Allégations de massacre d'animaux à Mamak : une enquête ouverte
Suite aux allégations de torture sur des chiens dans le refuge géré par la municipalité de Mamak, des défenseurs des animaux ont afflué sur les lieux. Dans un communiqué publié sur les réseaux sociaux, le gouvernorat d'Ankara a indiqué qu'une enquête avait été ouverte sur cette affaire et les responsables, et qu'elle était menée avec rigueur.
İHA
Suite aux allégations selon lesquelles des animaux auraient été torturés par le personnel et les vétérinaires du centre de réhabilitation et refuge temporaire pour animaux errants de la municipalité de Mamak, des défenseurs des animaux ont afflué dans la zone où se trouve le refuge. Après l'annonce des autorités, les chiens ont été adoptés par des bénévoles.

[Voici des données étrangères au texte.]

-- ==== Sys2Proof/Machine/Assembler.lean ====
section
/-! DEFINITION. The assembler of R120 to R127: the text of a program, its lines, and the commands they stand for, the
pseudo-instructions expanded. A line the rules refuse gives none. DESIGN CHOICE, safe: log 15. -/

namespace Sys2Proof.Machine

/-- The mnemonics of R121 and the pseudo-instructions of R124 to R127. -/
inductive Mnem where
  | setclk | init | select | setf | setp | seta | commit | swpf | swpp | swpa | tload | poll
  | setfp | selch | edge | redge | setpc
  deriving DecidableEq, Repr

/-- An operand as written: a number, or TLOAD's list of numbers (R121). -/
inductive AsmArg where
  | num (n : Nat)
  | list (ns : List Nat)
  deriving DecidableEq, Repr

/-- A line of a program (R120): `v` and `w` say that the qualifiers .V and .W stand on the mnemonic (R123). -/
structure AsmLine where
  mnem : Mnem
  v    : Bool
  w    : Bool
  args : List AsmArg
  deriving DecidableEq, Repr

/-! ## Lines to commands -/

/-- The mnemonics R121 lets .V stand on. -/
def Mnem.allowsV : Mnem → Bool
  | .init | .setf | .seta | .swpf | .swpa => true
  | .setclk | .select | .setp | .commit | .swpp | .tload | .poll => false
  | .setfp | .selch | .edge | .redge | .setpc => false

/-- The mnemonics R121 and R124 let .W stand on. -/
def Mnem.allowsW : Mnem → Bool
  | .setf | .setp | .seta | .swpf | .swpp | .swpa | .tload | .setfp => true
  | .setclk | .init | .select | .commit | .poll | .selch | .edge | .redge | .setpc => false

/-- A number as a field of n bits; none where it does not fit. -/
def asmField (n x : Nat) : Option (BitVec n) := if x < 2 ^ n then some (BitVec.ofNat n x) else none

/-- A channel operand, 0..3. -/
def asmChan (x : Nat) : Option Chan := if h : x < 4 then some ⟨x, h⟩ else none

/-- A sampled level, 0 or 1. -/
def asmLevel (x : Nat) : Option Level :=
  match x with
  | 0 => some .low
  | 1 => some .high
  | _ => none

/-- A sweep's operands as R121 lists them. -/
def asmSweepOps (start stop rdelta fdelta rrate frate hold : Nat) : Option SweepOps := do
  let a ← asmField 32 start
  let b ← asmField 32 stop
  let c ← asmField 32 rdelta
  let d ← asmField 32 fdelta
  let r ← asmField 8 rrate
  let f ← asmField 8 frate
  let h ← asmField 32 hold
  some { start := a, stop := b, rdelta := c, fdelta := d, rrate := r, frate := f, hold := h }

/-- The commands of a mnemonic with its operands, V bit and kind (R121, R124 to R127). -/
def asmCommands (m : Mnem) (v : Bool) (k : Kind) (args : List AsmArg) : Option (List Instr) :=
  match m, args with
  | .setclk, [.num x] => do let x ← asmField 32 x; some [.setclk x]
  | .init, [.num x] => do let x ← asmField 8 x; some [.init v x]
  | .select, [.num x] => do let x ← asmField 4 x; some [.select x]
  | .setf, [.num x] => do let x ← asmField 32 x; some [.setf v k x]
  | .setp, [.num x] => do let x ← asmField 32 x; some [.setp k x]
  | .seta, [.num x] => do let x ← asmField 32 x; some [.seta v k x]
  | .commit, [] => some [.commit]
  | .swpf, [.num c, .num a, .num b, .num rd, .num fd, .num rr, .num fr, .num h] => do
    let c ← asmChan c; let p ← asmSweepOps a b rd fd rr fr h; some [.swpf c v k p]
  | .swpp, [.num c, .num a, .num b, .num rd, .num fd, .num rr, .num fr, .num h] => do
    let c ← asmChan c; let p ← asmSweepOps a b rd fd rr fr h; some [.swpp c k p]
  | .swpa, [.num c, .num a, .num b, .num rd, .num fd, .num rr, .num fr, .num h] => do
    let c ← asmChan c; let p ← asmSweepOps a b rd fd rr fr h; some [.swpa c v k p]
  | .tload, [.num c, .list es] => do
    let c ← asmChan c; let es ← es.mapM (asmField 32); some [.tload c k es]
  | .poll, [.num c, .num st, .num rs] => do
    let c ← asmChan c; let st ← asmLevel st; let rs ← asmLevel rs; some [.poll c st rs]
  | .setfp, [.num f, .num p] => do
    let f ← asmField 32 f; let p ← asmField 32 p; some [.setp k p, .setf false k f]
  | .selch, [.num c] => do let c ← asmChan c; some [.select (chanMask c)]
  | .edge, [.num c] => do let c ← asmChan c; some [.poll c .low .low, .poll c .high .low]
  | .redge, [.num c] => do let c ← asmChan c; some [.poll c .low .low, .poll c .low .high]
  | .setpc, [.num p] => do let p ← asmField 32 p; some [.setp k p, .commit]
  | _, _ => none

/-- The commands of a line; none for a qualifier the mnemonic does not have (R123), and for a command no encoding stands
for. Without .W the operands are domain values, with it raw words (R123). -/
def assembleLine (l : AsmLine) : Option (List Instr) :=
  if (l.v && !l.mnem.allowsV) || (l.w && !l.mnem.allowsW) then none
  else
    match asmCommands l.mnem l.v (if l.w then .raw else .domain) l.args with
    | some is => if is.all Instr.wf then some is else none
    | none => none

/-! ## Numbers and literal helpers (R120, R122) -/

/-- A digit's value in a base up to 16. -/
def digitValue (c : Char) : Option Nat :=
  if '0' ≤ c ∧ c ≤ '9' then some (c.toNat - '0'.toNat)
  else if 'a' ≤ c ∧ c ≤ 'f' then some (c.toNat - 'a'.toNat + 10)
  else if 'A' ≤ c ∧ c ≤ 'F' then some (c.toNat - 'A'.toNat + 10)
  else none

/-- Digits in a base, after the value `acc` of those before them. -/
def digitsValue (base acc : Nat) : List Char → Option Nat
  | [] => some acc
  | c :: cs =>
    match digitValue c with
    | some d => if d < base then digitsValue base (acc * base + d) cs else none
    | none => none

/-- A number: decimal, 0x hex or 0b binary, with at least one digit (R120). -/
def parseNumber : List Char → Option Nat
  | '0' :: 'x' :: c :: cs => digitsValue 16 0 (c :: cs)
  | '0' :: 'b' :: c :: cs => digitsValue 2 0 (c :: cs)
  | c :: cs => digitsValue 10 0 (c :: cs)
  | [] => none

/-- `deg(x)` and `frac(x)` of R122 for x = num / den: x × 65536, refused where it is no integer or not below 2^32. -/
def q16Literal (num den : Nat) : Option Nat :=
  if den = 0 ∨ num * 65536 % den ≠ 0 then none
  else if num * 65536 / den < 2 ^ 32 then some (num * 65536 / den) else none

/-- The argument of a literal helper: a decimal, with or without a fraction part. -/
def parseDecimal (cs : List Char) : Option (Nat × Nat) :=
  let whole := cs.takeWhile (· ≠ '.')
  match whole, cs.drop whole.length with
  | c :: ws, [] => do let n ← digitsValue 10 0 (c :: ws); some (n, 1)
  | c :: ws, _ :: f :: fs => do
    let n ← digitsValue 10 0 (c :: ws)
    let m ← digitsValue 10 n (f :: fs)
    some (m, 10 ^ (f :: fs).length)
  | _, _ => none

/-! ## Text to lines (R120) -/

/-- A token: a run of characters, or one punctuation mark. -/
abbrev Token := List Char

/-- Splits a line into tokens; `cur` is the token being read, reversed. -/
def lexChars : List Char → Token → List Token
  | [], cur => if cur = [] then [] else [cur.reverse]
  | c :: cs, cur =>
    let done := if cur = [] then [] else [cur.reverse]
    if c = ' ' ∨ c = '\t' ∨ c = '\r' then done ++ lexChars cs []
    else if c = ',' ∨ c = '[' ∨ c = ']' ∨ c = '(' ∨ c = ')' then done ++ [c] :: lexChars cs []
    else lexChars cs (c :: cur)

/-- Splits at a character. -/
def splitAtChar (sep : Char) : List Char → List Char → List (List Char)
  | [], cur => [cur.reverse]
  | c :: cs, cur => if c = sep then cur.reverse :: splitAtChar sep cs [] else splitAtChar sep cs (c :: cur)

/-- Splits tokens into operands at the commas outside brackets; `depth` counts open brackets. -/
def splitArgs : List Token → Nat → List Token → List (List Token)
  | [], _, cur => [cur.reverse]
  | t :: ts, depth, cur =>
    if t = [','] ∧ depth = 0 then cur.reverse :: splitArgs ts 0 []
    else if t = ['['] then splitArgs ts (depth + 1) (t :: cur)
    else if t = [']'] then splitArgs ts (depth - 1) (t :: cur)
    else splitArgs ts depth (t :: cur)

/-- A number operand: a number, or a literal helper (R120, R122). -/
def parseScalar : List Token → Option Nat
  | [t] => parseNumber t
  | [f, ['('], x, [')']] =>
    if f = ['d', 'e', 'g'] ∨ f = ['f', 'r', 'a', 'c'] then do
      let (n, d) ← parseDecimal x
      q16Literal n d
    else none
  | _ => none

/-- An operand: a number, or a bracketed list of numbers (R121). -/
def parseArg : List Token → Option AsmArg
  | ['['] :: rest =>
    if rest.getLast? = some [']'] then do
      let ns ← (splitArgs rest.dropLast 0 []).mapM parseScalar
      some (.list ns)
    else none
  | ts => do let n ← parseScalar ts; some (.num n)

/-- The mnemonics' spellings (R121, R124 to R127). -/
def mnemNames : List (List Char × Mnem) :=
  [("SETCLK".toList, .setclk), ("INIT".toList, .init), ("SELECT".toList, .select), ("SETF".toList, .setf),
   ("SETP".toList, .setp), ("SETA".toList, .seta), ("COMMIT".toList, .commit), ("SWPF".toList, .swpf)] ++
  [("SWPP".toList, .swpp), ("SWPA".toList, .swpa), ("TLOAD".toList, .tload), ("POLL".toList, .poll),
   ("SETFP".toList, .setfp), ("SELCH".toList, .selch), ("EDGE".toList, .edge), ("REDGE".toList, .redge),
   ("SETPC".toList, .setpc)]

/-- The qualifiers of a mnemonic, `[.V][.W]` in that order (R121, R123). -/
def parseQualifiers : List (List Char) → Option (Bool × Bool)
  | [] => some (false, false)
  | [['V']] => some (true, false)
  | [['W']] => some (false, true)
  | [['V'], ['W']] => some (true, true)
  | _ => none

/-- The tokens of a line that is not blank. -/
def parseTokens (head : Token) (rest : List Token) : Option AsmLine :=
  match splitAtChar '.' head [] with
  | [] => none
  | name :: quals => do
    let m ← mnemNames.lookup name
    let (v, w) ← parseQualifiers quals
    let args ← if rest = [] then some [] else (splitArgs rest 0 []).mapM parseArg
    some { mnem := m, v := v, w := w, args := args }

/-- The commands of one line of text: its comment from `;` on dropped (R120), none of it left for a blank line. -/
def assembleText (line : List Char) : Option (List Instr) :=
  match lexChars (line.takeWhile (· ≠ ';')) [] with
  | [] => some []
  | head :: rest => (parseTokens head rest).bind assembleLine

/-- The commands of a program, one line each (R120); none if a line is refused. -/
def assembleProgram (text : List Char) : Option (List Instr) := do
  let lines ← (splitAtChar '\n' text []).mapM assembleText
  some lines.flatten

/-- The command stream of a program (R112). -/
def programWords (is : List Instr) : List Word := is.flatMap encode

end Sys2Proof.Machine
end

"ILS SONT MORTS EN SE DÉVORANT ENTRE EUX"
Une citoyenne nommée Ayça Salgara a déclaré être venue sur place après avoir reçu un signalement : "À notre arrivée, nous n'avons pas été autorisés à entrer. Ils ne laissent pas sortir ceux qui sont à l'intérieur, prétextant que la clé a été perdue. Nous avons fait le tour par l'arrière pour voir s'il y avait une porte ouverte. Bien sûr, toutes les portes étaient fermées, mais nous avons fait le tour sans savoir ce qui nous attendait.
Cependant, nous avons vu des animaux morts, suspendus aux grillages. L'animal était resté accroché au grillage et était mort. Juste à côté, le long de l'autre grillage, au moins 6 ou 7 chiens étaient morts après s'être entre-déchirés.

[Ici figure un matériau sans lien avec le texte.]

/-- Settles O35: of a command's ends only completion reaches a channel, and TLOAD and POLL reach their own. -/
theorem stepperChannelsAreSeparate : Obligations.StepperChannelsAreSeparate := by
  intro i s t d h htload hpoll
  cases exec_outcome h with
  | raised | reported | configured => exact ⟨rfl, fun _ _ => rfl⟩
  | completed hu =>
    cases hu with
    | tload ch k es hes =>
      have hne : ch ≠ d := htload ch k es rfl
      exact ⟨State.stepper_setStepper_ne _ ch d _ hne, fun j hj => tableRead_tableWrite_ne s hne hes.2 hj⟩
    | poll ch a b u csr lf es =>
      exact ⟨stepper_polled_ne s u csr lf es (hpoll ch a b rfl), fun _ _ => rfl⟩
    | _ => exact ⟨rfl, fun _ _ => rfl⟩

end Sys2Proof.Machine

/-! PROOFS. A step that raises a fault (R302, R304, R307): the fault is the whole of its effect. -/

namespace Sys2Proof.Machine

/-- A command ends with the fault field as it was, or does nothing but raise a fault (R302). -/
theorem exec_keepsFault_or_raises {i : Instr} {s t : State} (h : exec i s = .next t) :
    t.fault = s.fault ∨ ∃ k, t = s.raise k := by
  cases exec_outcome h with
  | raised k => exact .inr ⟨k, rfl⟩
  | reported => exact .inl (State.report_fault ..)
  | configured => exact .inl (by simp [configureSweep])
  | completed hu => exact .inl ((State.complete_fault ..).trans hu.fault)

/-- A step ends with the fault field as it was, or does nothing but raise a fault (R302, R304). -/
theorem step_keepsFault_or_raises {s t : State} (h : step s = .next t) : t.fault = s.fault ∨ ∃ k, t = s.raise k := by
  obtain ⟨-, ⟨ctx, -, rfl⟩ | ⟨ctx, -, rfl⟩ | ⟨k, -, -, rfl⟩ | ⟨i, -, -, he⟩⟩ := step_next h
  · exact .inl (by simp [startSweep])
  · exact .inl (by simp [finishSweep])
  · exact .inr ⟨k, rfl⟩
  · exact exec_keepsFault_or_raises he

/-- Settles O11: a step that does not keep the fault field only raises a fault, and that fault is the one it ends with. -/
theorem faultChangesOnlyFault : Obligations.FaultChangesOnlyFault := by
  intro s t k hf h hk
  rcases step_keepsFault_or_raises h with hkept | ⟨j, rfl⟩
  · exact nomatch hk.symm.trans (hkept.trans hf)
  · obtain rfl : j = k := Option.some.inj ((State.raise_fault s j).symm.trans hk)
    rfl

end Sys2Proof.Machine

/-! PROOFS. The events and the bus bytes of each command (R356): of its own step, of a whole sweep, and none of a report or a
fault. -/

namespace Sys2Proof.Machine

/-- R356's row of a command that neither reports nor faults, for the events `es` of its own step. -/
def RowCounts (i : Instr) (es : List Event) : Prop :=
  match i with
  | .setclk _ | .tload _ _ _ => es.length = 0 ∧ busByteCount es = 0
  | .init _ _ => es.length = 3 ∧ busByteCount es = 4
  | .select _ => es.length = 1 ∧ busByteCount es = 2
  | .setf _ _ _ => es.length = 2 ∧ busByteCount es = 5
  | .setp _ _ => es.length = 1 ∧ busByteCount es = 3
  | .seta _ _ _ => es.length = 2 ∧ busByteCount es = 4
  | .commit => es.length = 1 ∧ busByteCount es = 0
  | .poll _ _ _ => (es.length = 0 ∧ busByteCount es = 0) ∨ (es.length = 3 ∧ busByteCount es = 7) ∨
      (es.length = 6 ∧ busByteCount es = 14)
  | .swpf _ _ _ _ => es.length = 7 ∧ busByteCount es = 29
  | .swpp _ _ _ => es.length = 7 ∧ busByteCount es = 27
  | .swpa _ _ _ _ => es.length = 7 ∧ busByteCount es = 28
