-- ==== Sys2Proof/Machine/Dispatch.lean ====
section
/-!
DEFINITION. One arm per command of spec/30_encoding.md R91, each a direct call of its meaning.
-/

namespace Sys2Proof.Machine

/-- The engine performs a command (R40, R91). -/
def exec (i : Instr) (s : State) : Host.Outcome State Fault Refusal :=
  match i with
  | .nop => Sys2Proof.Machine.execNop s
  | .gammaBuild => Sys2Proof.Machine.execGammaBuild s
  | .sample => Sys2Proof.Machine.execSample s
  | .encode => Sys2Proof.Machine.execEncode s
  | .softReset => Sys2Proof.Machine.execSoftReset s

end Sys2Proof.Machine
end

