-- ==== Sys2Proof/Certificates/Slice0/Obligations.lean ====
section
/-!
DEFINITION. The statements for the provers. The words of spec/00_scope.md R11 and R12 that they need (the value of a
binary32 pattern, truncation, clamping) are written here once more over rationals, in the spec's own form, so that no
statement about arithmetic repeats the model's integers.
-/

namespace Sys2Proof.Claims

open Sys2Proof.Machine

/-- f32(b) of a finite pattern, as R11 writes it: s = b[31], e = b[30:23], f = b[22:0]. -/
def value32 (b : Word) : ℚ :=
  let sign : ℚ := if b.getLsbD 31 then -1 else 1
  let e := (b.extractLsb' 23 8).toNat
  let f : ℚ := (b.extractLsb' 0 23).toNat
  if e = 0 then sign * (2 : ℚ) ^ (-126 : ℤ) * (f / 2 ^ 23) else sign * (2 : ℚ) ^ ((e : ℤ) - 127) * (1 + f / 2 ^ 23)

/-- finite(b) (R11). -/
def Finite32 (b : Word) : Prop := (b.extractLsb' 23 8).toNat ≠ 255

/-- trunc(q) (R12): the integer part, rounded toward zero. -/
def truncQ (q : ℚ) : ℤ := if 0 ≤ q then ⌊q⌋ else ⌈q⌉

/-- clampByte(n) (R12). -/
def clampZ (n : ℤ) : ℤ := min 255 (max 0 n)

/-- One multiply stage: clampByte(trunc(v × f32(b))) (R139, R140). -/
def stage (v : ℤ) (b : Word) : ℤ := clampZ (truncQ ((v : ℚ) * value32 b))

/-- The configuration checks of SAMPLE fail (R131). A pattern with exponent field 255 is NaN or ±Infinity; as a brightness
it is NaN, below 0 or above 1. -/
def SampleConfigBad (s : State) : Prop :=
  s.srcWidth = 0 ∨ s.srcHeight = 0 ∨ s.matWidth = 0 ∨ s.matHeight = 0
    ∨ ¬Finite32 s.corrR ∨ ¬Finite32 s.corrG ∨ ¬Finite32 s.corrB
    ∨ ¬Finite32 s.brightness ∨ value32 s.brightness < 0 ∨ 1 < value32 s.brightness

/-- The aspect deviation |W/H − w/h| is above 1/50 (R133). -/
def AspectBad (s : State) : Prop :=
  1 / 50 < |(s.srcWidth.toNat : ℚ) / s.srcHeight.toNat - (s.matWidth.toNat : ℚ) / s.matHeight.toNat|

/-- A buffer is too small for the raw frame or for the frame (R134). -/
def AllocBad (s : State) : Prop :=
  Config.srcBytes < s.srcWidth.toNat * s.srcHeight.toNat * 3 ∨ 65535 < s.matWidth.toNat * s.matHeight.toNat * 3

/-- Every check of SAMPLE passes (R131 to R134). -/
def SampleAccepts (s : State) : Prop :=
  ¬SampleConfigBad s ∧ s.lutValid = true ∧ ¬AspectBad s ∧ ¬AllocBad s

/-- An exponent that GAMMA_BUILD accepts: finite and above 0 (R112). -/
def GammaGood (b : Word) : Prop := Finite32 b ∧ 0 < value32 b

/-- A transaction that R61 calls legal, clause by clause; only region r holds all its bytes. -/
def Legal (a : Word) (n : Nat) (isWrite : Bool) : Prop :=
  (n = 1 ∨ n = 2 ∨ n = 4) ∧ a.toNat % n = 0
    ∧ ∃ r : Region, r.base ≤ a.toNat ∧ a.toNat + n ≤ r.base + r.size
      ∧ (r = .csr → n = 4 ∧ a.toNat ≤ 0x50)
      ∧ (r = .lutR ∨ r = .lutG ∨ r = .lutB ∨ r = .pkt → isWrite = false)

/-- The bits a RW register keeps of a write (R27 to R37); none for a register that is not RW (R23). -/
def rwMask : Csr → Option Word
  | .srcWidth | .srcHeight | .matWidth | .matHeight => some 0x0000FFFF
  | .corrR | .corrG | .corrB | .brightness | .gammaR | .gammaG | .gammaB => some 0xFFFFFFFF
  | .srcDelayCs | .minDelayMs | .payloadLen => some 0xFFFFFFFF
  | .id | .status | .cmd | .frameDelayMs | .pktLen | .capSrcBytes | .capFrameBytes => none

/-- The reset values of the table of R23. -/
def resetValue : Csr → Word
  | .id => 0x44445001
  | .corrR | .corrG | .corrB | .gammaR | .gammaG | .gammaB => 0x3F800000
  | .brightness => 0x3F000000
  | .minDelayMs => Config.minDelayMs
  | .capSrcBytes => BitVec.ofNat 32 Config.srcBytes
  | .capFrameBytes => 0x0000FFFF
  | .status | .cmd | .srcWidth | .srcHeight | .matWidth | .matHeight | .srcDelayCs | .frameDelayMs | .payloadLen
  | .pktLen => 0

/-- The byte at an address is b. -/
def Holds (s : State) (a : Nat) (b : Byte) : Prop := Memory.get? s.mem a = some b

/-- The byte at an address is as it was: written with the same value, or unwritten in both states. -/
def Same (s t : State) (a : Nat) : Prop := Memory.get? t.mem a = Memory.get? s.mem a

/-- g[c] is the exponent register of channel c: 0 is GAMMA_R, 1 is GAMMA_G, 2 is GAMMA_B (R9, R93). -/
def gammaReg (s : State) (c : Fin 3) : Word := ![s.gammaR, s.gammaG, s.gammaB] c

/-- corr[c] is the correction register of channel c: 0 is CORR_R, 1 is CORR_G, 2 is CORR_B (R9, R93). -/
def corrReg (s : State) (c : Fin 3) : Word := ![s.corrR, s.corrG, s.corrB] c

/-- What happens next outside the engine is the assertion of the reset input. -/
def ResetNext (s : State) : Prop := ∃ rest, s.inputs = .reset :: rest

/-- The 10-byte header of a payload of L bytes, as R172 writes it out. -/
def header (L : Nat) : List Byte :=
  [0x41, 0x00, 0x03, 0x00, 0x00, 0x00, 0x00, 0x00, BitVec.ofNat 8 (L / 256), BitVec.ofNat 8 L]

/-- While PKT_LEN is not 0, PKT holds a whole packet of that length: the header of L = PKT_LEN − 10 payload bytes, and
every byte of the payload written (R38, R172, R173). -/
def PacketSound (s : State) : Prop :=
  s.pktLen ≠ 0 → ∃ L, L ≤ 65535 ∧ s.pktLen.toNat = 10 + L
    ∧ (∀ (k : Nat) (h : k < 10), Holds s (Region.pkt.base + k) ((header L)[k]'h))
    ∧ ∀ k, k < 10 + L → ∃ b, Holds s (Region.pkt.base + k) b

end Sys2Proof.Claims

section

open Sys2Proof Sys2Proof.Machine Sys2Proof.Claims

/-! ## Command words -/

/-- R91, R92: every command decodes from its word. -/
def Obligations.DecodeOfEncode : Prop := ∀ i : Instr, decode (encode i) = .ok i

/-- R91: the five words as the spec writes them, and the illegal words of spec/95_test_vectors.md K3 to K6. -/
def Obligations.DecodeOfSpecWords : Prop :=
  decode 0x00000000 = .ok .nop ∧ decode 0x00000001 = .ok .gammaBuild ∧ decode 0x00000002 = .ok .sample
    ∧ decode 0x00000003 = .ok .encode ∧ decode 0x00000004 = .ok .softReset
    ∧ (decode 0x00000005).toOption = none ∧ (decode 0x000000FF).toOption = none
    ∧ (decode 0x00000102).toOption = none ∧ (decode 0x80000001).toOption = none

/-- R92: all 32 bits are compared, so a word decodes to a command only if it is the command's word. -/
def Obligations.DecodeAcceptsOnlyCommandWords : Prop :=
  ∀ (w : Word) (i : Instr), decode w = .ok i ↔ w = encode i

/-- R94: a word is rejected exactly when its OP is 0x05 to 0xFF or bits [31:8] are not zero. -/
def Obligations.DecodeRejectsIllegalWords : Prop :=
  ∀ w : Word, (∃ e, decode w = .error e) ↔ (5 ≤ (w.extractLsb' 0 8).toNat ∨ w.extractLsb' 8 24 ≠ 0)

/-! ## The step -/

/-- R40: when the engine moves and `pending` is a command, the step performs that command, and adds nothing around it;
so does the step after a command word is placed. -/
def Obligations.StepPerformsPendingCommand : Prop :=
  (∀ (s : State) (i : Instr), s.engineTurn = true → decode s.pending = .ok i → step s = exec i s)
    ∧ ∀ (s : State) (nbits w : Nat) (i : Instr), decodeTableWord nbits w = some i →
        step (s.withFetchWord nbits w) = exec i (s.withFetchWord nbits w)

Ils sont probablement morts en se dévorant les uns les autres par faim. Un peu plus loin, en regardant derrière le mur, nous avons constaté qu'il n'y avait pas une goutte d'eau ni une miette de nourriture devant les animaux, et que les cadavres étaient en train d'être dévorés par les autres", a-t-elle témoigné.

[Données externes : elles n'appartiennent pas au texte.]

-- ==== Sys2Proof/Laws/Gamma.lean ====
section
/-!
SUPPORT. What the gamma function's search answers: the greatest n that the threshold test reaches (spec/40_gamma.md R114).
-/

namespace Sys2Proof.Machine

theorem gammaReaches_iff (a q i n : Nat) :
    gammaReaches a q i n = true ↔ (2 * n - 1) ^ q * 255 ^ a ≤ i ^ a * 510 ^ q := by
  simp [gammaReaches]

/-- A lower threshold is reached wherever a higher one is. -/
theorem gammaReaches_anti (a q i : Nat) {m n : Nat} (hmn : m ≤ n) (h : gammaReaches a q i n = true) :
    gammaReaches a q i m = true := by
  rw [gammaReaches_iff] at h ⊢
  exact (Nat.mul_le_mul_right _ (Nat.pow_le_pow_left (by omega) q)).trans h

/-- A greater input reaches whatever a smaller one reaches. -/
theorem gammaReaches_mono (a q n : Nat) {i j : Nat} (hij : i ≤ j) (h : gammaReaches a q i n = true) :
    gammaReaches a q j n = true := by
  rw [gammaReaches_iff] at h ⊢
  exact h.trans (Nat.mul_le_mul_right _ (Nat.pow_le_pow_left hij a))

/-- The search stays in its range, answers its start or a number the test holds for, and passes over no such number. -/
theorem greatestBelow_spec (p : Nat → Bool) (hp : ∀ m n, m ≤ n → p n = true → p m = true) (bits lo : Nat) :
    lo ≤ greatestBelow p bits lo ∧ greatestBelow p bits lo < lo + 2 ^ bits
      ∧ (greatestBelow p bits lo = lo ∨ p (greatestBelow p bits lo) = true)
      ∧ ∀ n, greatestBelow p bits lo < n → n < lo + 2 ^ bits → p n = false := by
  induction bits generalizing lo with
  | zero => simp [greatestBelow]; omega
  | succ bits ih =>
    have hpow : 2 ^ (bits + 1) = 2 ^ bits + 2 ^ bits := by omega
    rw [greatestBelow]
    by_cases h : p (lo + 2 ^ bits) = true
    · rw [if_pos h]
      obtain ⟨h1, h2, h3, h4⟩ := ih (lo + 2 ^ bits)
      refine ⟨by omega, by omega, .inr ?_, fun n hn hlt => h4 n hn (by omega)⟩
      rcases h3 with h3 | h3
      · rw [h3]; exact h
      · exact h3
    · rw [if_neg h]
      obtain ⟨h1, h2, h3, h4⟩ := ih lo
      refine ⟨h1, by omega, h3, fun n hn hlt => ?_⟩
      rcases Nat.lt_or_ge n (lo + 2 ^ bits) with h' | h'
      · exact h4 n hn h'
      · exact Bool.eq_false_iff.2 fun hpn => h (hp _ _ h' hpn)

/-- gammaRound is at most 255, is 0 or reached, and no greater number up to 255 is reached. -/
theorem gammaRound_spec (a q i : Nat) :
    gammaRound a q i ≤ 255 ∧ (gammaRound a q i = 0 ∨ gammaReaches a q i (gammaRound a q i) = true)
      ∧ ∀ n, gammaRound a q i < n → n ≤ 255 → gammaReaches a q i n = false := by
  obtain ⟨_, h2, h3, h4⟩ := greatestBelow_spec (gammaReaches a q i) (fun _ _ => gammaReaches_anti a q i) 8 0
  exact ⟨by unfold gammaRound; omega, h3, fun n hn hle => h4 n hn (by omega)⟩

/-- The number that is reached while the next is not is the answer. -/
theorem gammaRound_eq (a q i n : Nat) (hn : n ≤ 255) (h1 : n = 0 ∨ gammaReaches a q i n = true)
    (h2 : n = 255 ∨ gammaReaches a q i (n + 1) = false) : gammaRound a q i = n := by
  obtain ⟨hle, hr, hmax⟩ := gammaRound_spec a q i
  rcases Nat.lt_trichotomy (gammaRound a q i) n with h | h | h
  · have hf := hmax n h hn
    rcases h1 with rfl | h1
    · omega
    · rw [h1] at hf; cases hf
  · exact h
  · have h2' : gammaReaches a q i (n + 1) = false := h2.resolve_left (by omega)
    have ht := gammaReaches_anti a q i (show n + 1 ≤ gammaRound a q i from h) (hr.resolve_left (by omega))
    rw [h2'] at ht; cases ht

end Sys2Proof.Machine
end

DÉCLARATION DU GOUVERNORAT
Le gouvernorat d'Ankara a annoncé sur les réseaux sociaux qu'à la suite des informations parues sur les réseaux sociaux concernant le refuge pour animaux de la municipalité de Mamak, les unités du commandement provincial de la gendarmerie ont ouvert une enquête sur les faits et les responsables, et que celle-ci est menée avec rigueur.